-- ==== Sys2Proof/Machine/Arch.lean ====
section
/-! DEFINITION. The Archive disturbance recorder (chapter 12): its layout and enable, channels and blocks, records,
triggers, the mask test, arming, and the lines shared across units. -/

namespace Sys2Proof.Machine

open Dev (islBUS)

/-- Base of capture memory (R372). -/
def archBase : Nat := 0x30000000

namespace Dev

def archCh (d : Dev) (k : Nat) : ArchCh := Sparse.at' {} d.arch.chans k
def setArchCh (d : Dev) (k : Nat) (c : ArchCh) : Dev :=
  { d with arch := { d.arch with chans := Sparse.put {} d.arch.chans k c } }

def archTu (d : Dev) (u : Nat) : ArchTu := Sparse.at' {} d.arch.tus u
def setArchTu (d : Dev) (u : Nat) (t : ArchTu) : Dev :=
  { d with arch := { d.arch with tus := Sparse.put {} d.arch.tus u t } }

def archState (d : Dev) : Nat := d.get R.ARCH_STATUS_STATE

/-- Enabled channels, ascending. -/
def archChans (d : Dev) : List Nat := (List.range 64).filter fun k => d.isSet (R.ARCH_CH_CFG_EN k)

/-! ### Layout and enable (R372, R373) -/

def archMaskBlocks (d : Dev) : Nat := (d.get R.ARCH_MASK_LEN + 15) / 16
def archBanks (d : Dev) : Nat := 2 ^ d.get R.ARCH_CTRL_NBANK

/-- B: blocks of a bank. -/
def archB (d : Dev) : Nat := (24576 - d.archMaskBlocks) / d.archBanks

/-- Address of a block of a bank. -/
def archBlockAddr (d : Dev) (bank blk : Nat) : Nat := archBase + 64 * (bank * d.archB + blk)

/-- Address of an entry of the envelope region at the top of memory. -/
def archEnvAddr (d : Dev) (i : Nat) : Nat := archBase + 64 * (24576 - d.archMaskBlocks) + 4 * i

def ringBase (d : Dev) (k : Nat) : Nat := d.get (R.ARCH_CH_RING_BASE k)
def ringLen (d : Dev) (k : Nat) : Nat := d.get (R.ARCH_CH_RING_LEN k)

/-- The ring of a channel lies within blocks 17 to B - 1 and has at least two blocks. -/
def ringInside (d : Dev) (k : Nat) : Bool :=
  decide (17 ≤ d.ringBase k) && decide (2 ≤ d.ringLen k) && decide (d.ringBase k + d.ringLen k ≤ d.archB)

def ringsOverlap (d : Dev) (j k : Nat) : Bool :=
  decide (d.ringBase j < d.ringBase k + d.ringLen k) && decide (d.ringBase k < d.ringBase j + d.ringLen j)

end Dev

/-- Inputs that a converter reaches (R169). -/
def adcReaches (c ain : Nat) : Bool :=
  if c < 2 then decide (ain ≤ 18) || ain == 38
  else (decide (19 ≤ ain) && decide (ain ≤ 37)) || ain == 39

namespace Dev

/-- A channel names a legal source (R374). -/
def archLegal (d : Dev) (k : Nat) : Bool :=
  let sel := d.get (R.ARCH_CH_CFG_SEL k)
  match d.get (R.ARCH_CH_CFG_KIND k) with
  | 0 =>
    let c := d.get (R.ARCH_CH_CFG_CONV k)
    adcReaches c sel && !((d.adcMap c).chans.any fun r => r.ain == sel && r.cls == 1)
  | 1 => decide (sel < 24)
  | 2 => decide (sel < 16)
  | _ => false

/-- The first violation of R373: CFGERR code and channel. -/
def archCfgErr (d : Dev) : Option (Nat × Nat) :=
  let ks := d.archChans
  match ks.find? fun k => !d.ringInside k with
  | some k => some (1, k)
  | none =>
    match ks.find? fun k => ks.any fun j => decide (j < k) && d.ringsOverlap j k with
    | some k => some (2, k)
    | none =>
      match ks.find? fun k => !d.archLegal k with
      | some k => some (3, k)
      | none => (ks.find? fun k => d.get (R.ARCH_CH_CFG_DECIM k) == 0).map fun k => (4, k)

/-- Capture starts anew; the lines that are driven, the arms that are due and the trigger that DEAD_LAST counts from
(R385) stay. -/
def archFresh (d : Dev) : Dev :=
  { d with slotDue := [], arch :=
      { trigio := d.arch.trigio, armio := d.arch.armio, due := d.arch.due, dead := d.arch.dead } }

/-- A write of CTRL.EN = 1 (R373). -/
def archEnable (d : Dev) : Dev :=
  if d.isSet R.ARCH_CTRL_EN then d
  else
    match d.archCfgErr with
    | some (code, k) => ((d.set R.ARCH_STATUS_CFGERR code).set R.ARCH_STATUS_CFGCH k).raise islBUS 119 k
    | none =>
      let d := (d.set R.ARCH_CTRL_EN 1).set R.ARCH_STATUS_CFGERR 0
      (((d.set R.ARCH_STATUS_CFGCH 0).set R.ARCH_STATUS_DONE 0).set R.ARCH_STATUS_STATE 0).archFresh

/-- A write of CTRL.EN = 0 stops capture at once; every bank keeps its contents. -/
def archDisable (d : Dev) : Dev :=
  if d.isSet R.ARCH_CTRL_EN then
    (((d.set R.ARCH_CTRL_EN 0).set R.ARCH_STATUS_STATE 0).set R.ARCH_STATUS_ARM_PEND 0).archFresh
  else d

end Dev

/-! ### Blocks (R376, R379) -/

namespace Dev

/-- PRE and POST in ns. -/
def archPre (d : Dev) : Nat := d.act R.ARCH_TRIG_PRE * 10000
def archPost (d : Dev) : Nat := d.act R.ARCH_TRIG_POST * 10000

*-*-*

All the entries above need to be reproduced exactly.

-- ==== Sys2Proof/Machine/Arch.lean ====
section
/-! DEFINITION. The Archive disturbance recorder (chapter 12): its layout and enable, channels and blocks, records,
triggers, the mask test, arming, and the lines shared across units. -/

namespace Sys2Proof.Machine

open Dev (islBUS)

/-- Base of capture memory (R372). -/
def archBase : Nat := 0x30000000

namespace Dev

def archCh (d : Dev) (k : Nat) : ArchCh := Sparse.at' {} d.arch.chans k
def setArchCh (d : Dev) (k : Nat) (c : ArchCh) : Dev :=
  { d with arch := { d.arch with chans := Sparse.put {} d.arch.chans k c } }

def archTu (d : Dev) (u : Nat) : ArchTu := Sparse.at' {} d.arch.tus u
def setArchTu (d : Dev) (u : Nat) (t : ArchTu) : Dev :=
  { d with arch := { d.arch with tus := Sparse.put {} d.arch.tus u t } }

def archState (d : Dev) : Nat := d.get R.ARCH_STATUS_STATE

/-- Enabled channels, ascending. -/
def archChans (d : Dev) : List Nat := (List.range 64).filter fun k => d.isSet (R.ARCH_CH_CFG_EN k)

/-! ### Layout and enable (R372, R373) -/

def archMaskBlocks (d : Dev) : Nat := (d.get R.ARCH_MASK_LEN + 15) / 16
def archBanks (d : Dev) : Nat := 2 ^ d.get R.ARCH_CTRL_NBANK

/-- B: blocks of a bank. -/
def archB (d : Dev) : Nat := (24576 - d.archMaskBlocks) / d.archBanks

/-- Address of a block of a bank. -/
def archBlockAddr (d : Dev) (bank blk : Nat) : Nat := archBase + 64 * (bank * d.archB + blk)

/-- Address of an entry of the envelope region at the top of memory. -/
def archEnvAddr (d : Dev) (i : Nat) : Nat := archBase + 64 * (24576 - d.archMaskBlocks) + 4 * i

def ringBase (d : Dev) (k : Nat) : Nat := d.get (R.ARCH_CH_RING_BASE k)
def ringLen (d : Dev) (k : Nat) : Nat := d.get (R.ARCH_CH_RING_LEN k)

/-- The ring of a channel lies within blocks 17 to B - 1 and has at least two blocks. -/
def ringInside (d : Dev) (k : Nat) : Bool :=
  decide (17 ≤ d.ringBase k) && decide (2 ≤ d.ringLen k) && decide (d.ringBase k + d.ringLen k ≤ d.archB)

def ringsOverlap (d : Dev) (j k : Nat) : Bool :=
  decide (d.ringBase j < d.ringBase k + d.ringLen k) && decide (d.ringBase k < d.ringBase j + d.ringLen j)

end Dev

/-- Inputs that a converter reaches (R169). -/
def adcReaches (c ain : Nat) : Bool :=
  if c < 2 then decide (ain ≤ 18) || ain == 38
  else (decide (19 ≤ ain) && decide (ain ≤ 37)) || ain == 39

namespace Dev

/-- A channel names a legal source (R374). -/
def archLegal (d : Dev) (k : Nat) : Bool :=
  let sel := d.get (R.ARCH_CH_CFG_SEL k)
  match d.get (R.ARCH_CH_CFG_KIND k) with
  | 0 =>
    let c := d.get (R.ARCH_CH_CFG_CONV k)
    adcReaches c sel && !((d.adcMap c).chans.any fun r => r.ain == sel && r.cls == 1)
  | 1 => decide (sel < 24)
  | 2 => decide (sel < 16)
  | _ => false

/-- The first violation of R373: CFGERR code and channel. -/
def archCfgErr (d : Dev) : Option (Nat × Nat) :=
  let ks := d.archChans
  match ks.find? fun k => !d.ringInside k with
  | some k => some (1, k)
  | none =>
    match ks.find? fun k => ks.any fun j => decide (j < k) && d.ringsOverlap j k with
    | some k => some (2, k)
    | none =>
      match ks.find? fun k => !d.archLegal k with
      | some k => some (3, k)
      | none => (ks.find? fun k => d.get (R.ARCH_CH_CFG_DECIM k) == 0).map fun k => (4, k)

/-- Capture starts anew; the lines that are driven, the arms that are due and the trigger that DEAD_LAST counts from
(R385) stay. -/
def archFresh (d : Dev) : Dev :=
  { d with slotDue := [], arch :=
      { trigio := d.arch.trigio, armio := d.arch.armio, due := d.arch.due, dead := d.arch.dead } }

/-- A write of CTRL.EN = 1 (R373). -/
def archEnable (d : Dev) : Dev :=
  if d.isSet R.ARCH_CTRL_EN then d
  else
    match d.archCfgErr with
    | some (code, k) => ((d.set R.ARCH_STATUS_CFGERR code).set R.ARCH_STATUS_CFGCH k).raise islBUS 119 k
    | none =>
      let d := (d.set R.ARCH_CTRL_EN 1).set R.ARCH_STATUS_CFGERR 0
      (((d.set R.ARCH_STATUS_CFGCH 0).set R.ARCH_STATUS_DONE 0).set R.ARCH_STATUS_STATE 0).archFresh

/-- A write of CTRL.EN = 0 stops capture at once; every bank keeps its contents. -/
def archDisable (d : Dev) : Dev :=
  if d.isSet R.ARCH_CTRL_EN then
    (((d.set R.ARCH_CTRL_EN 0).set R.ARCH_STATUS_STATE 0).set R.ARCH_STATUS_ARM_PEND 0).archFresh
  else d

end Dev

/-! ### Blocks (R376, R379) -/

namespace Dev

/-- PRE and POST in ns. -/
def archPre (d : Dev) : Nat := d.act R.ARCH_TRIG_PRE * 10000
def archPost (d : Dev) : Nat := d.act R.ARCH_TRIG_POST * 10000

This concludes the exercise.